Menu

Getting Loopy

August 1, 2001

Bob DuCharme

Programming languages use loops to execute an action or series of actions multiple times. After performing the last action of such a series, the program "loops" back up to the first one. It may repeat these actions a specific number of times—for example, five times or thirty times. It may repeat the actions until a specified condition is true—for example, until there's no more input to read or until a prime number greater than a million has been calculated. XSLT offers two ways to repeat a series of actions:

  • The xsl:for-each instruction lets you perform a group of instructions on a given set of nodes. The specification of those nodes can take full advantage of the options offered by XPath's axis specifiers, node tests, and predicate conditions. In other words, for any set of a source tree's nodes that you can describe with an XPath expression, there's a way to say "perform this set of actions on these nodes". While this provides a way to execute a set of instructions repeatedly, you're repeating them over a set of nodes, not for an arbitrary number of iterations, which is what a "for" loop does in most programming languages.

  • By having a named template call itself recursively with parameters, you can execute a series of instructions for a fixed number of times or until a given condition is true. This technique comes from one of XSLT's ancestors, LISP, a programming language developed for artificial intelligence work in the 1960s. It may be unfamiliar to programmers accustomed to the "for" and "while" loops available in procedural like Java, C++, and Visual Basic, but it can perform the same tasks.

Iteration Across Nodes with xsl:for-each

When do you need xsl:for-each? Less often than you might think. If there's something you need to do with (or to) a particular set of nodes, an xsl:template template rule may be the best way to do it. Reviewing this approach will make it easier to understand what the xsl:for-each instruction can offer us.

In an xsl:template template rule, you specify a pattern in the match attribute that describes which nodes you want the rule to act on.
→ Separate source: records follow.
/-- What both lanes show of the channels: their own supervised, the others as they were. -/
theorem lanesEnded_view (s : State) (p : Pass) :
    (∀ c, bogieOf c ≠ p.sample.bogie → (s.lanesEnded p).view c = s.view c) ∧
    ∀ e ∈ [s.endA p, s.endB p], (s.lanesEnded p).view e.channel = (s.view e.channel).supervised
      s.lines.drive[e.channel] (s.deadlineAtEnd p e.channel) e.read.law e.stroke e.taken := by
  have apart := endA_ne_endB s p
  let first := (s.atEnd p).finishLane (s.endA p)
  have shownA : first.picture = _ := picture_finishLane (s.atEnd p) (s.endA p)
  have shownB : (first.finishLane (s.endB p)).picture = _ := picture_finishLane first (s.endB p)
  have lines : first.lines.drive = s.lines.drive := congrArg Picture.drive shownA
  have deadline : first.lockDeadline (s.endB p).channel = s.deadlineAtEnd p (s.endB p).channel :=
    finishLane_lockDeadline ..
  have last (c : Fin 8) : (s.lanesEnded p).view c = (first.finishLane (s.endB p)).picture.view c := by
    rw [lanesEnded_eq]
    show (State.picture _).view c = _
    rw [picture_reportLane, picture_reportLane]
  have before (c : Fin 8) (other : c ≠ (s.endA p).channel) : first.picture.view c = s.view c := by
    rw [shownA, Picture.put_view_other other]
    rfl
  refine ⟨fun c other => ?_, fun e mem => ?_⟩
  · have notA : c ≠ (s.endA p).channel := fun same => other (bogieOf_eq_iff.2 (.inl same))
    have notB : c ≠ (s.endB p).channel := fun same => other (bogieOf_eq_iff.2 (.inr same))
    rw [last, shownB, Picture.put_view_other notB, before c notA]
  · rw [last, shownB]
    rcases List.mem_pair.1 mem with rfl | rfl
    · rw [Picture.put_view_other apart, shownA, Picture.put_view_same]
      rfl
    · rw [Picture.put_view_same, before _ apart.symm, lines, deadline]

/-- A channel's view but for its mark of an entry (R116). -/
def ChannelView.marked (v : ChannelView) (b : Bool) : ChannelView := { v with ch := { v.ch with entered := b } }

theorem watched_marked (q : Picture) (c d : Fin 8) : ∃ b, (q.watched c).view d = (q.view d).marked b := by
  rcases q.watched_view c d with same | marked
  · exact ⟨_, same⟩
  · exact ⟨_, marked⟩

/-- The start of a pass marks channels, and leaves the permit (R116). -/
theorem startPass_shows (s : State) : s.startPass.channels.permit = s.channels.permit ∧
    ∀ c, ∃ b, s.startPass.view c = (s.view c).marked b := by
  unfold State.startPass
  split
  · next r rest _ _ =>
    refine ⟨rfl, fun c => ?_⟩
    dsimp only
    generalize idle : s.setComputation _ = s1
    have before : s1.picture.view c = s.view c := by rw [← idle]; rfl
    obtain ⟨b, first⟩ := watched_marked s1.picture (channelA r.bogie) c
    obtain ⟨b', second⟩ := watched_marked (s1.picture.watched (channelA r.bogie)) (channelB r.bogie) c
    refine ⟨b', ?_⟩
    show (State.picture _).view c = _
    rw [picture_setChannel, picture_setChannel]
    refine second.trans ?_
    rw [first, before]
    rfl
  · exact ⟨rfl, fun c => ⟨_, rfl⟩⟩

/-- After both lanes a completion changes of the channels the marks of an entry alone. -/
theorem completePass_shows (inFlight : s.computation.pass = some p) :
    s.completePass.clock = max s.clock p.endsAt ∧ s.completePass.channels.permit = s.channels.permit ∧
      ∀ c, ∃ b, s.completePass.view c = ((s.lanesEnded p).view c).marked b := by
  obtain ⟨u, completed, clock, shown⟩ : ∃ u : State, s.completePass = u.startPass ∧ u.clock = (s.passEnded p).clock ∧
      u.picture = (s.passEnded p).picture := by
    cases due : p.resetAfter with
    | false => exact ⟨_, completePass_of_unreset inFlight due, rfl, rfl⟩
    | true => exact ⟨_, completePass_of_due inFlight due, by rw [resetBogie_eq], picture_resetBogie _⟩
  have ended : (s.passEnded p).clock = max s.clock p.endsAt := by
    have written : (s.passEnded p).clock = (s.lanesEnded p).clock := congrArg Prod.fst (setYaw_writes ..).1
    rw [written]
    exact congrArg Prod.fst (lanesEnded_figures s p)
  have lanes : (s.passEnded p).picture = (s.lanesEnded p).picture := picture_setYaw _ _
  obtain ⟨permit, views⟩ := startPass_shows u
  rw [completed]
  refine ⟨(startPass_keepsRecords u).1.trans (clock.trans ended), permit.trans ?_, fun c => ?_⟩
  · have same : u.picture.permit = (s.lanesEnded p).picture.permit := by rw [shown, lanes]
    refine (show u.channels.permit = (s.lanesEnded p).picture.permit from same).trans ?_
    rw [lanesEnded_eq, picture_reportLane, picture_reportLane, picture_finishLane, picture_finishLane]
    rfl
  · obtain ⟨b, view⟩ := views c
    refine ⟨b, view.trans (congrArg (ChannelView.marked · b) ?_)⟩
    exact congrFun (congrArg Picture.view (shown.trans lanes)) c

/-! ## The runs and the fault found (R156 to R158) -/

/-- The states in which a channel's stroke is watched (R156). -/
abbrev ChannelState.Watched (x : ChannelState) : Prop := x = .steering ∨ x = .holding ∨ x = .returning

/-- The error that a pass finds is above the limit (R157). -/
abbrev Channel.Exceeds (ch : Channel) (law : LawRecord) (stroke : Sample) : Prop :=
  ch.state.Watched ∧ stroke.valid = true ∧ law.trackingLimit < (stroke.value - ch.demand).natAbs

theorem exceeds_iff (ch : Channel) (law : LawRecord) (stroke : Sample) :
    exceeds law (comparison ch stroke) = true ↔ ch.Exceeds law stroke :=
  exceeds_comparison_iff.trans and_assoc

theorem compare_trackingRun (ch : Channel) (law : LawRecord) (stroke : Sample) :
    (ch.compare law stroke).trackingRun = if ch.Exceeds law stroke then min 255 (ch.trackingRun + 1)
      else if ch.state.Watched ∧ stroke.valid = false then ch.trackingRun else 0 := by
  have exceeding := exceeds_iff ch law stroke
  have error := comparison_eq ch stroke
  unfold Channel.compare
  dsimp only
  by_cases watched : ch.state.Watched
  · rw [if_pos (ChannelState.supervised_iff.2 watched)]
    by_cases valid : stroke.valid = true
    · have unmissed : ¬(ch.state.Watched ∧ stroke.valid = false) := fun both => absurd (valid.symm.trans both.2) nofun
      rw [if_pos ⟨watched, valid⟩] at error
      rw [error] at exceeding ⊢
      rw [if_neg unmissed]
      exact if_congr exceeding rfl rfl
    · have uncompared : ¬ch.Exceeds law stroke := fun above => valid above.2.1
      rw [if_neg fun both => valid both.2] at error
      have missed : ch.state.Watched ∧ stroke.valid = false := ⟨watched, Bool.eq_false_iff.2 valid⟩
      rw [error, if_neg uncompared, if_pos missed]
  · rw [if_neg (mt ChannelState.supervised_iff.1 watched), if_neg fun both => watched both.1,
      if_neg fun both => watched both.1]

theorem compare_strokeInvalidRun (ch : Channel) (law : LawRecord) (stroke : Sample) :
    (ch.compare law stroke).strokeInvalidRun =
      if ch.state.Watched ∧ stroke.valid = false then min 255 (ch.strokeInvalidRun + 1) else 0 := by
  unfold Channel.compare
  dsimp only
  by_cases watched : ch.state.Watched
  · rw [if_pos (ChannelState.supervised_iff.2 watched)]
    cases stroke.valid <;> simp [watched, runUp]
  · rw [if_neg (mt ChannelState.supervised_iff.1 watched), if_neg fun both => watched both.1]

/-- The fault found, from the runs after the comparison (R157, R158). -/
theorem foundBy_eq (ch : Channel) (law : LawRecord) (stroke : Sample) : ch.foundBy law stroke =
    if ch.Exceeds law stroke ∧ law.trackingPersistence ≤ (ch.compare law stroke).trackingRun then some .tracking
    else if ch.state.Watched ∧ stroke.valid = false ∧ 3 ≤ (ch.compare law stroke).strokeInvalidRun then some .strokeSensor
    else none := by
  have watched : (ch.compare law stroke).state.supervised = true ↔ ch.state.Watched := ChannelState.supervised_iff
  have valid : (ch.compare law stroke).measuredValid = stroke.valid := rfl
  rw [Channel.foundBy, faultFound]
  simp only [Bool.and_eq_true, decide_eq_true_eq, exceeds_iff, watched, valid, Bool.not_eq_true', and_assoc]

theorem returnEndedBy_iff {ch : Channel} : ch.returnEndedBy law stroke taken = true ↔ ch.state = .returning ∧
    ∃ x, taken = some x ∧ x.output = 0 ∧ stroke.valid = true ∧ stroke.value.natAbs ≤ law.centreTolerance := by
  cases taken <;> simp [Channel.returnEndedBy, returnEnds, and_assoc]

/-! ## The channel supervised (R153, R156 to R158, R161) -/

section Supervised
variable {l : DriveLines} {deadline : Nat}

/-- TRACKING_ERROR of a channel supervised: its error is above the limit, and it does not stand in FAULT (R161; log entry
24). -/
theorem supervised_tracking : (v.supervised l deadline law stroke taken).tracking =
    decide (v.ch.Exceeds law stroke ∧ (v.supervised l deadline law stroke taken).ch.state ≠ .fault) := by
  rw [Bool.decide_and, ← Bool.decide_congr (exceeds_iff ..), Bool.decide_eq_true]
  rfl

/-- The stroke is recorded, whatever becomes of the channel (R156, R157). -/
theorem supervised_records : let w := (v.supervised l deadline law stroke taken).ch
    w.measured = stroke.value ∧ w.measuredValid = stroke.valid ∧ w.trackingError = comparison v.ch stroke := by
  unfold ChannelView.supervised ChannelView.afterFound ChannelView.returned
  dsimp only
  cases v.ch.foundBy law stroke with
  | some => cases taken <;> exact ⟨rfl, rfl, rfl⟩
  | none => cases taken <;> split_ifs <;> exact ⟨rfl, rfl, rfl⟩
For example, let's say we want to list the figure titles in the following document. (The sample document, stylesheets, and output are available in this zip file.)

<chapter>
<para>Then with expanded wings he steers his flight</para>
<figure><title>"Incumbent on the Dusky Air"</title>
<graphic fileref="pic1.jpg"/></figure>
<para>Aloft, incumbent on the dusky Air</para>
<sect1>
<para>That felt unusual weight, till on dry Land</para>
<figure><title>"He Lights"</title>
<graphic fileref="pic2.jpg"/></figure>
<para>He lights, if it were Land that ever burned</para>
<sect2>
<para>With solid, as the Lake with liquid fire</para>
<figure><title>"The Lake with Liquid Fire"</title>
<graphic fileref="pic3.jpg"/></figure>
</sect2>
</sect1>
</chapter>

The following stylesheet adds only these title elements to the result tree. It suppresses the para elements, which are the only other elements that have character data.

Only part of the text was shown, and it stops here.